You are viewing a plain text version of this content. The canonical link for it is here.
Posted to user@flink.apache.org by Georg Heiler <ge...@gmail.com> on 2022/03/24 15:08:23 UTC

Flink SQL AVG with mandatory type casting

Hi,

I observe strange behavior in Flink SQL:
For an input stream:

CREATE TABLE input_stream (
    duration int,
    rating int

) WITH (
    'connector' = 'kafka',
    'topic' = 't',
    'scan.startup.mode' = 'earliest-offset',
    'format' = 'avro-confluent',
    'avro-confluent.schema-registry.url' = 'http://localhost:8081/',
    'properties.group.id' = 'flink-test-001',
    'properties.bootstrap.servers' = 'localhost:9092'
);

The following SQL:
SELECT AVG(duration) AS  duration_mean, AVG(CAST(rating AS DOUBLE)) AS
rating_mean FROM input_stream;

returns:

duration_mean                    rating_mean
            45              2.503373819163293

I.e. duration_mean is truncated to an INT!

Any other database system I know by default outputs a DOUBLE type for any
input (including INT) and does not truncate it.

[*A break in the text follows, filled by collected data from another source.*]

-- ==== Sys2Proof/Laws/State.lean ====
section
/-! SUPPORT. What each update of one field of State leaves: one lemma a field and update, and one a reader and update. -/

namespace Sys2Proof.Machine

set_option Elab.async false

variable (s : State)

/-! The writes to register fields are writes of registers. -/

theorem State.setFld_eq (a hi lo x : Nat) : s.setFld a hi lo x = s.setReg a (putBits (s.reg a) hi lo x) := rfl

theorem State.setFlag_eq (a n : Nat) (x : Bool) : s.setFlag a n x = if x then (s.setFld a n n 1).noteSet a (2 ^ n) else s.setFld a n n 0 := by
  cases x <;> rfl

theorem State.addFld_eq (a hi lo k : Nat) : s.addFld a hi lo k = s.setReg a (putBits (s.reg a) hi lo (s.fld a hi lo + k)) := rfl

/-! setReg changes regs. -/

@[simp] theorem State.setReg_part (a v : Nat) : (s.setReg a v).part = s.part := rfl
@[simp] theorem State.setReg_pending (a v : Nat) : (s.setReg a v).pending = s.pending := rfl
@[simp] theorem State.setReg_htime (a v : Nat) : (s.setReg a v).htime = s.htime := rfl
@[simp] theorem State.setReg_draws (a v : Nat) : (s.setReg a v).draws = s.draws := rfl
@[simp] theorem State.setReg_bus (a v : Nat) : (s.setReg a v).bus = s.bus := rfl
@[simp] theorem State.setReg_mem (a v : Nat) : (s.setReg a v).mem = s.mem := rfl
@[simp] theorem State.setReg_ecc (a v : Nat) : (s.setReg a v).ecc = s.ecc := rfl
@[simp] theorem State.setReg_pages (a v : Nat) : (s.setReg a v).pages = s.pages := rfl
@[simp] theorem State.setReg_groups (a v : Nat) : (s.setReg a v).groups = s.groups := rfl
@[simp] theorem State.setReg_hold (a v : Nat) : (s.setReg a v).hold = s.hold := rfl
@[simp] theorem State.setReg_berths (a v : Nat) : (s.setReg a v).berths = s.berths := rfl
@[simp] theorem State.setReg_rowCe (a v : Nat) : (s.setReg a v).rowCe = s.rowCe := rfl
@[simp] theorem State.setReg_repairQ (a v : Nat) : (s.setReg a v).repairQ = s.repairQ := rfl
@[simp] theorem State.setReg_slots (a v : Nat) : (s.setReg a v).slots = s.slots := rfl
@[simp] theorem State.setReg_eps (a v : Nat) : (s.setReg a v).eps = s.eps := rfl
@[simp] theorem State.setReg_flying (a v : Nat) : (s.setReg a v).flying = s.flying := rfl
@[simp] theorem State.setReg_faultLog (a v : Nat) : (s.setReg a v).faultLog = s.faultLog := rfl
@[simp] theorem State.setReg_faultSeq (a v : Nat) : (s.setReg a v).faultSeq = s.faultSeq := rfl
@[simp] theorem State.setReg_pads (a v : Nat) : (s.setReg a v).pads = s.pads := rfl
@[simp] theorem State.setReg_sync (a v : Nat) : (s.setReg a v).sync = s.sync := rfl
@[simp] theorem State.setReg_domains (a v : Nat) : (s.setReg a v).domains = s.domains := rfl
@[simp] theorem State.setReg_prof (a v : Nat) : (s.setReg a v).prof = s.prof := rfl
@[simp] theorem State.setReg_slices (a v : Nat) : (s.setReg a v).slices = s.slices := rfl
@[simp] theorem State.setReg_follow (a v : Nat) : (s.setReg a v).follow = s.follow := rfl
@[simp] theorem State.setReg_htT (a v : Nat) : (s.setReg a v).htT = s.htT := rfl
@[simp] theorem State.setReg_pipes (a v : Nat) : (s.setReg a v).pipes = s.pipes := rfl
@[simp] theorem State.setReg_quays (a v : Nat) : (s.setReg a v).quays = s.quays := rfl
@[simp] theorem State.setReg_testLog (a v : Nat) : (s.setReg a v).testLog = s.testLog := rfl
@[simp] theorem State.setReg_spareAt (a v : Nat) : (s.setReg a v).spareAt = s.spareAt := rfl
@[simp] theorem State.setReg_engAt (a v : Nat) : (s.setReg a v).engAt = s.engAt := rfl
@[simp] theorem State.setReg_voteAt (a v : Nat) : (s.setReg a v).voteAt = s.voteAt := rfl
@[simp] theorem State.setReg_latches (a v : Nat) : (s.setReg a v).latches = s.latches := rfl
@[simp] theorem State.setReg_patrol (a v : Nat) : (s.setReg a v).patrol = s.patrol := rfl
@[simp] theorem State.setReg_repairing (a v : Nat) : (s.setReg a v).repairing = s.repairing := rfl
@[simp] theorem State.setReg_retire (a v : Nat) : (s.setReg a v).retire = s.retire := rfl
@[simp] theorem State.setReg_mctp (a v : Nat) : (s.setReg a v).mctp = s.mctp := rfl
@[simp] theorem State.setReg_denied (a v : Nat) : (s.setReg a v).denied = s.denied := rfl
@[simp] theorem State.setReg_ptp (a v : Nat) : (s.setReg a v).ptp = s.ptp := rfl
@[simp] theorem State.setReg_pw (a v : Nat) : (s.setReg a v).pw = s.pw := rfl
@[simp] theorem State.setReg_entries (a v : Nat) : (s.setReg a v).entries = s.entries := rfl
@[simp] theorem State.setReg_keeper (a v : Nat) : (s.setReg a v).keeper = s.keeper := rfl
@[simp] theorem State.setReg_otp (a v : Nat) : (s.setReg a v).otp = s.otp := rfl
@[simp] theorem State.setReg_flash (a v : Nat) : (s.setReg a v).flash = s.flash := rfl
@[simp] theorem State.setReg_profTable (a v : Nat) : (s.setReg a v).profTable = s.profTable := rfl
@[simp] theorem State.setReg_keyStore (a v : Nat) : (s.setReg a v).keyStore = s.keyStore := rfl
@[simp] theorem State.setReg_attKey (a v : Nat) : (s.setReg a v).attKey = s.attKey := rfl
@[simp] theorem State.setReg_scanned (a v : Nat) : (s.setReg a v).scanned = s.scanned := rfl
@[simp] theorem State.setReg_fwVer (a v : Nat) : (s.setReg a v).fwVer = s.fwVer := rfl
@[simp] theorem State.setReg_dieImg (a v : Nat) : (s.setReg a v).dieImg = s.dieImg := rfl
@[simp] theorem State.setReg_dockImg (a v : Nat) : (s.setReg a v).dockImg = s.dockImg := rfl
@[simp] theorem State.setReg_cstore (a v : Nat) : (s.setReg a v).cstore = s.cstore := rfl
@[simp] theorem State.setReg_newRepairs (a v : Nat) : (s.setReg a v).newRepairs = s.newRepairs := rfl
@[simp] theorem State.setReg_repairs (a v : Nat) : (s.setReg a v).repairs = s.repairs := rfl
@[simp] theorem State.setReg_repairCopy (a v : Nat) : (s.setReg a v).repairCopy = s.repairCopy := rfl
@[simp] theorem State.setReg_repairSeq (a v : Nat) : (s.setReg a v).repairSeq = s.repairSeq := rfl
@[simp] theorem State.setReg_sessions (a v : Nat) : (s.setReg a v).sessions = s.sessions := rfl
@[simp] theorem State.setReg_chain (a v : Nat) : (s.setReg a v).chain = s.chain := rfl
@[simp] theorem State.setReg_wdogAt (a v : Nat) : (s.setReg a v).wdogAt = s.wdogAt := rfl
@[simp] theorem State.setReg_thermTrip (a v : Nat) : (s.setReg a v).thermTrip = s.thermTrip := rfl
@[simp] theorem State.setReg_toggles (a v : Nat) : (s.setReg a v).toggles = s.toggles := rfl
@[simp] theorem State.setReg_hmHalt (a v : Nat) : (s.setReg a v).hmHalt = s.hmHalt := rfl
@[simp] theorem State.setReg_wdogFired (a v : Nat) : (s.setReg a v).wdogFired = s.wdogFired := rfl
@[simp] theorem State.setReg_adcAt (a v : Nat) : (s.setReg a v).adcAt = s.adcAt := rfl
@[simp] theorem State.setReg_eids (a v : Nat) : (s.setReg a v).eids = s.eids := rfl
@[simp] theorem State.setReg_spdmSeq (a v : Nat) : (s.setReg a v).spdmSeq = s.spdmSeq := rfl
@[simp] theorem State.setReg_cyc (a v : Nat) : (s.setReg a v).cyc = s.cyc := rfl
@[simp] theorem State.setReg_corr (a v : Nat) : (s.setReg a v).corr = s.corr := rfl
@[simp] theorem State.setReg_ptpRun (a v : Nat) : (s.setReg a v).ptpRun = s.ptpRun := rfl
@[simp] theorem State.setReg_memRows (a v : Nat) : (s.setReg a v).memRows = s.memRows := rfl
@[simp] theorem State.setReg_bootAt (a v : Nat) : (s.setReg a v).bootAt = s.bootAt := rfl
@[simp] theorem State.setReg_outside (a v : Nat) : (s.setReg a v).outside = s.outside := rfl
@[simp] theorem State.setReg_switches (a v : Nat) : (s.setReg a v).switches = s.switches := rfl
@[simp] theorem State.setReg_now (a v : Nat) : (s.setReg a v).now = s.now := rfl
@[simp] theorem State.setReg_berth (a v : Nat) (i : Nat) : (s.setReg a v).berth i = s.berth i := rfl
@[simp] theorem State.setReg_slot (a v : Nat) (i j l : Nat) : (s.setReg a v).slot i j l = s.slot i j l := rfl
@[simp] theorem State.setReg_word (a v : Nat) (i : Nat) : (s.setReg a v).word i = s.word i := rfl
@[simp] theorem State.setReg_page (a v : Nat) (i j : Nat) : (s.setReg a v).page i j = s.page i j := rfl
@[simp] theorem State.setReg_ep (a v : Nat) (i : Nat) : (s.setReg a v).ep i = s.ep i := rfl
@[simp] theorem State.setReg_quay (a v : Nat) (i : Nat) : (s.setReg a v).quay i = s.quay i := rfl
@[simp] theorem State.setReg_domain (a v : Nat) (i kc : Nat) : (s.setReg a v).domain i kc = s.domain i kc := rfl
@[simp] theorem State.setReg_pipeOf (a v : Nat) (i j : Nat) : (s.setReg a v).pipeOf i j = s.pipeOf i j := rfl
@[simp] theorem State.setReg_hasDie (a v : Nat) (i : Nat) : (s.setReg a v).hasDie i = s.hasDie i := rfl
@[simp] theorem State.setReg_hasQuay (a v : Nat) (i : Nat) : (s.setReg a v).hasQuay i = s.hasQuay i := rfl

Why does Flink decide to truncate here? Why is a manual type cast necessary?

Best,
Georg

Re: Flink SQL AVG with mandatory type casting

Posted by Ingo Bürk <ai...@apache.org>.
Hi Georg,

the Flink implementations seem to be based off of SQL Server[1], which 
has similar (though better documented) behavior for integer-like data types.

[1] 
https://docs.microsoft.com/en-us/sql/t-sql/functions/avg-transact-sql?view=sql-server-ver15


Best
Ingo

On 24.03.22 16:08, Georg Heiler wrote:
> Hi,
> 
> I observe strange behavior in Flink SQL:
> For an input stream:
> 
> CREATE TABLE input_stream (
>      duration int,
>      rating int
> 
> ) WITH (
>      'connector' = 'kafka',
>      'topic' = 't',
>      'scan.startup.mode' = 'earliest-offset',
>      'format' = 'avro-confluent',
>      'avro-confluent.schema-registry.url' = 'http://localhost:8081/ 
> <http://localhost:8081/>',
>      'properties.group.id <http://properties.group.id>' = 'flink-test-001',
>      'properties.bootstrap.servers' = 'localhost:9092'
> );
> 
> The following SQL:
> SELECT AVG(duration) AS  duration_mean, AVG(CAST(rating AS DOUBLE)) AS 
> rating_mean FROM input_stream;
> 
> returns:
> 
> duration_mean                    rating_mean
>              45              2.503373819163293
> 
> I.e. duration_mean is truncated to an INT!
> 
> Any other database system I know by default outputs a DOUBLE type for 
> any input (including INT) and does not truncate it.
> 
> Why does Flink decide to truncate here? Why is a manual type cast necessary?
> 
> Best,
> Georg